Instructions to follow:
Search the data below for "getCtx" and report how many lines contain it, with no other text.

Records from a dataset
------------------------------------------------------------
-- ==== Sys2Proof/Machine/Engine.lean ====
section
/-! DEFINITION. What matrix, copy and gather operations share: tile windows (R43), tokens and captures (R263–R266), the
end of an operation, engine faults (R250) and the records of disagreements (R438, R442). -/

namespace Sys2Proof.Machine

/-! ## Issue checks -/

/-- The physical tile of a name, or protection (R43). -/
def needTile (t : TR) (s : State) (k : Nat → Res) : Res :=
  if t.val < s.ctx.tcount then k (s.ctx.tbase + t.val) else protection s

/-- The token fault of an engine instruction (R266). -/
def needTokens (tok : Tokens) (s : State) (k : Res) : Res := if tokenFault tok then trapAt 9 0x10 s.frame.parcel s else k

/-- The produced token is still pending (R263). -/
def tokenBusy (tok : Tokens) (s : State) : Bool := tok.pv && pendingTok s tok.prod

/-- What an operation of the context still waits for. -/
def depsOf (s : State) (id : Nat) : List Nat :=
  let u := coreOf s s.who.coreNo
  let c := clusterOf s s.who.cluster
  (u.queue.filter (·.id = id)).flatMap (·.deps) ++ (u.stores.filter (·.id = id)).flatMap (·.deps) ++
    ((c.copies ++ c.gathers).filter (·.id = id)).flatMap (·.deps)

/-- The operations that hold the consumed tokens (R264), with what those wait for. -/
def captures (tok : Tokens) (s : State) : List Nat :=
  (consumed tok).flatMap fun k => match s.ctx.k[k.val] with
    | some id => id :: depsOf s id
    | none => []

/-- The produced token becomes pending (R263). -/
def produceTok (tok : Tokens) (id : Nat) (s : State) : State :=
  if tok.pv then { s with ctx := { s.ctx with k := s.ctx.k.set tok.prod.val (some id) } } else s

def tokOf (tok : Tokens) : Option KR := if tok.pv then some tok.prod else none

/-- The agent number of an engine operation in happens-before. -/
def engineAgent (id : Nat) : Nat := 100000 + id

/-- What an operation has observed at its issue (R295). -/
def opClock (id : Nat) (s : State) : List (Nat × Nat) := Tbl.set s.ctx.clock (engineAgent id) 1

/-! ## Ends -/

/-- An engine fault is taken before the next bundle of its context; a retired context's starts at cluster-program level;
an ended one's is dropped (R250). -/
def engineFault (c : CtxId) (cause : BitVec 8) (bundle : Word) (s : State) : State :=
  match (getCtx s c).run with
  | .retired => postCtx s c bundle 3 cause 2
  | .ended | .halted | .free => s
  | _ => addLate s c ⟨.engine, cause, bundle, 0, none⟩

/-- The produced token clears; its next observers observe the operation (R263, R313). -/
def clearTok (c : CtxId) (tok : Option KR) (id : Nat) (clock : List (Nat × Nat)) (s : State) : State :=
  match tok with
  | none => s
  | some k =>
    if (getCtx s c).k[k.val] = some id then
      modCtx (noteClock (tokenKey c k.val) c clock s) c fun x => { x with k := x.k.set k.val none }
    else s

/-- What the end of a captured operation does to an operation that waits for it. -/
def released {α : Type} (id : Nat) (err : Option (BitVec 8)) (clock : List (Nat × Nat))
    (deps : α → List Nat) (put : α → List Nat → Option (BitVec 8) → List (Nat × Nat) → α) (error : α → Option (BitVec 8))
    (clk : α → List (Nat × Nat)) (o : α) : α :=
  if (deps o).contains id then
    put o ((deps o).filter (· ≠ id)) ((error o).orElse fun _ => err) (clockJoin (clk o) clock)
  else o

def releasedMat (id : Nat) (err : Option (BitVec 8)) (clock : List (Nat × Nat)) : MatOp → MatOp :=
  released id err clock (·.deps) (fun o d e k => { o with deps := d, error := e, clock := k }) (·.error) (·.clock)

def releasedStore (id : Nat) (err : Option (BitVec 8)) (clock : List (Nat × Nat)) : TileStore → TileStore :=
  released id err clock (·.deps) (fun o d e k => { o with deps := d, error := e, clock := k }) (·.error) (·.clock)

def releasedCopy (id : Nat) (err : Option (BitVec 8)) (clock : List (Nat × Nat)) : CopyOp → CopyOp :=
  released id err clock (·.deps) (fun o d e k => { o with deps := d, error := e, clock := k }) (·.error) (·.clock)

/-- The end of an operation of context c: its captors go on, with its error (R264). -/
def endOp (c : CtxId) (id : Nat) (err : Option (BitVec 8)) (clock : List (Nat × Nat)) (s : State) : State :=
  let s := modCore s c.coreNo fun u =>
    { u with queue := u.queue.map (releasedMat id err clock), stores := u.stores.map (releasedStore id err clock) }
  modCluster s c.cluster fun u =>
    { u with copies := u.copies.map (releasedCopy id err clock), gathers := u.gathers.map (releasedCopy id err clock) }

/-! ## Tiles -/

def tileOf (s : State) (core p : Nat) : Tile := (coreOf s core).tiles.toList.getD (p % 16) Tile.zero

/-- A tile is busy: an operation into it has not completed, a TST has not read it, or a copy writes it (R243, R280). -/
def tileBusy (s : State) (core p : Nat) : Bool :=
  let c := coreOf s core
  c.queue.any (fun o => o.tile == p) || c.stores.any (fun t => t.tile == p && decide (t.groups < 8)) || !(tileOf s core p).engine.isEmpty

def flagsOf (t : Tile) : BitVec 4 :=
  (if t.ovf then 1 else 0) ||| (if t.sat then 2 else 0) ||| (if t.nan then 4 else 0) ||| (if t.inv then 8 else 0)

def withFlags (t : Tile) (f : BitVec 4) : Tile :=
  { t with ovf := f.getLsbD 0, sat := f.getLsbD 1, nan := f.getLsbD 2, inv := f.getLsbD 3 }

/-! ## Register windows (R274) -/

/-- A decoded register-window address: core, context, what (v register or 32 + tile), first byte. -/
structure WinAddr where
  core : Nat
  ctx : Nat
  what : Nat
  off : Nat
deriving DecidableEq, Repr

/-- Bytes of one window object. -/
def winSize (what : Nat) : Nat := if what < 32 then 256 else 16384

/-- The layout of R274, apart from the range and the mask. -/
def winAddr (a : Nat) : Option WinAddr :=
  if bitsAt a 40 24 ≠ 0 ∨ 96 ≤ bitsAt a 33 7 then none
  else
    let core := 4 * bitsAt a 33 7 + bitsAt a 31 2
    if bitsAt a 27 2 = 0 ∧ bitsAt a 18 9 = 0 then some ⟨core, bitsAt a 29 2, 32 + bitsAt a 14 4, bitsAt a 0 14⟩
    else if bitsAt a 27 2 = 1 ∧ bitsAt a 13 14 = 0 then some ⟨core, bitsAt a 29 2, bitsAt a 8 5, bitsAt a 0 8⟩
    else none

/-- The cluster where the task's program of logical cluster g stands now (R398). -/
def placeOfCluster (t : Task) (g : Nat) : Nat := (Tbl.get? t.moved g).getD g

/-- The window that an address reaches for a task, on the cluster where its program stands now (R274, R398). -/
def winOf (s : State) (task a : Nat) : Option WinAddr :=
  (winAddr a).map fun w => match taskOf s task with
    | some t => { w with core := 4 * placeOfCluster t (w.core / 4) + w.core % 4 }
    | none => w

/-- A window address and range that the issuing task may name (R274). -/
def winLegal (s : State) (a n : Nat) : Bool :=
  match winAddr a with
  | some w => s.ctx.ident.dmask.testBit (w.core / 4) && decide (w.off + n ≤ winSize w.what)
  | none => false

def winCtx (w : WinAddr) : CtxId := .user (Fin.ofNat 384 w.core) (Fin.ofNat 4 w.ctx)

/-- Physical tile of a window address. -/
def winTile (s : State) (w : WinAddr) : Nat := (getCtx s (winCtx w)).tbase + (w.what - 32)

/-- What a window names on its core: a v register of a context, or a physical tile. -/
def winName (s : State) (w : WinAddr) : Nat := if w.what < 32 then 32 * w.ctx + w.what else 1000 + winTile s w

/-- The parts of a copy's destination that a write of n bytes from byte lo of an object of a core disturbs (R267). sources:
the copies whose sources it disturbs as well. -/
def meetsWindow (s : State) (core name lo n : Nat) (sources : CopyOp → Bool) (o : CopyOp) : List (Nat × Nat) :=
  let part (sp a : Nat) : List (Nat × Nat) :=
    match (if sp = 1 then winOf s o.task a else none) with
    | some w => if w.core = core ∧ winName s w = name then (meetRange w.off o.n lo n).toList else []
    | none => []
  part o.dsp o.dst ++ if sources o then part o.ssp o.src else []

/-- A write into a register or a tile meets the copies in flight of every cluster (R267). -/
def meetWindow (core name lo n : Nat) (sources : CopyOp → Bool) (writer : Option Nat) (s : State) : State :=
  if s.clusters.all fun e => e.2.copies.isEmpty then s
  else s.clusters.foldl (fun s e => spoilCopies e.1 (meetsWindow s core name lo n sources) writer s) s

/-- A slot writes bytes of a physical tile. -/
def meetTile (core p lo n : Nat) (s : State) : State := meetWindow core (1000 + p) lo n (fun _ => true) none s

/-- The bundle of schedule cycle sc of context c has written v registers. -/
def meetRegs (c : CtxId) (sc : Nat) (s : State) : State :=
  if s.clusters.all fun e => e.2.copies.isEmpty then s
  else (getCtx s c).lands.foldl (fun s l => match l.reg with
    | .v r => if l.issued = sc then meetWindow c.coreNo (32 * (c.num % 4) + r.val) 0 256 (fun _ => true) none s else s
    | _ => s) s

/-! ## Signatures (R84) and disagreement records (R438, R442) -/

/-- The signature of a row group of a tile's words. -/
def groupSig (rows : Vector Vec 64) (g : Nat) : Word :=
  foldWords 0 ((List.range 8).flatMap fun r => (rows.toList.getD (8 * g + r) zeroVec).toList)

/-- The tile signature from its eight row-group signatures. -/
def tileSig (sigs : List Word) : Word :=
  foldWords 0 (sigs.flatMap fun x => [x.extractLsb' 0 32, x.extractLsb' 32 32])

/-- The slab that computes a row group of a logical core (R438). -/
def slabOf (s : State) (core g : Nat) : Option (Fin 8 × Nat × Nat) :=
  let n : Fin 8 := Fin.ofNat 8 (core / 48)
  (Tbl.get? (stackOf s n).binds (core % 48)).map fun b => (n, if g < 4 then b.slab0 else b.slab1, b.fe)

/-- A verdict of Lantern: the count of the named engine's slab and the record. named: R437; op: 0 MMA, 1 TLD, 2 TST. -/
def disagreement (c : CtxId) (bundle : Word) (tile g named op : Nat) (sigP sigS : Word) (s : State) : State :=
  let (n, slab, fe) := (slabOf s c.coreNo g).getD (0, 0, 0)
  let count := (Tbl.get? (stackOf s n).slabCount slab).getD 0
  let count := if named < 2 then min 0xFFFF (count + 1) else count
  let s := modStack s n fun st => { st with slabCount := if named < 2 then Tbl.set st.slabCount slab count else st.slabCount }
  logEntry 1 1 (some c) (getCtx s c).task
    (bytesOf 8 bundle.toNat ++ bytesOf 1 tile ++ bytesOf 1 g ++ bytesOf 1 named ++ bytesOf 1 op ++ bytesOf 2 slab ++
      bytesOf 2 count ++ bytesOf 1 fe ++ bytesOf 7 0 ++ bytesOf 8 sigP.toNat ++ bytesOf 8 sigS.toNat) s

/-- What the signature that differs is. -/
def otherSig (s : State) (k : Nat) : Word := Config.free s.tick (2 ^ 51 + k)

end Sys2Proof.Machine
end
------------------------------------------------------------
Result of this exercise:
5